■ Exercise goal:
Go through the entries below and collect each line with the string "none" in it.

::::::::

/-- 1 ms into a containment, what is still in execution is ended as by a reset (R556). -/
def execContainmentTimeout (u : Nat) (s : State) : Result :=
  .next (s.begin.whenRunning (fun t =>
    match t.power.commands.find? (fun c => c.contain && decide (c.target = u)) with
    | none => t
    | some c =>
      let t1 := t.elapse (c.deadline.getD 0)
      if t1.drained c then t1.endDrain c
      else
        let us := (c.units.filterMap unitLoc).filter (fun l => decide ((t1.unit l).state = .quiescing))
        (us.foldl (fun (v : State) l => v.loseUnit l) t1).endDrain c))

/-- A request has been in execution for longer than unit_hang_ms (R553). -/
def execUnitHangTimeout (u : Nat) (s : State) : Result :=
  .next (s.begin.whenRunning (fun t =>
    match unitLoc u with
    | none => t
    | some l => if t.present l && t.executing l then t.containUnit l 0x22 (unitKind l) else t))

/-- An unfence (R555, R558, R574): FENCED clears and ENABLE stays 0. -/
def State.portUnfence (t : State) (a : Access) (port : Nat) : State :=
  let clear := fun (u : State) => { u with faults := { u.faults with
    fenced := u.faults.fenced &&& ~~~(BitVec.ofNat 36 (2 ^ port)) } }
  match a with
  | .csr _ => t.mgmtWrite a (R.fltFenceLo + 4 * (port / 32)) (if 36 ≤ port then some (refusal .rsvd) else none) clear
  | .dict _ => t.openWrite a 0 (if 36 ≤ port then some (refusal .param)
      else if !(t.present (.port port)) then some (refusal .rsvd) else none) clear

def execPortUnfence (a : Access) (port : Nat) (s : State) : Result :=
  .next (s.begin.whenRunning (fun t => t.portUnfence a port))

end Sys2Proof.Machine
end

::::::::

■ Solution:
    | none => t
    | none => t
  | .csr _ => t.mgmtWrite a (R.fltFenceLo + 4 * (port / 32)) (if 36 ≤ port then some (refusal .rsvd) else none) clear
      else if !(t.present (.port port)) then some (refusal .rsvd) else none) clear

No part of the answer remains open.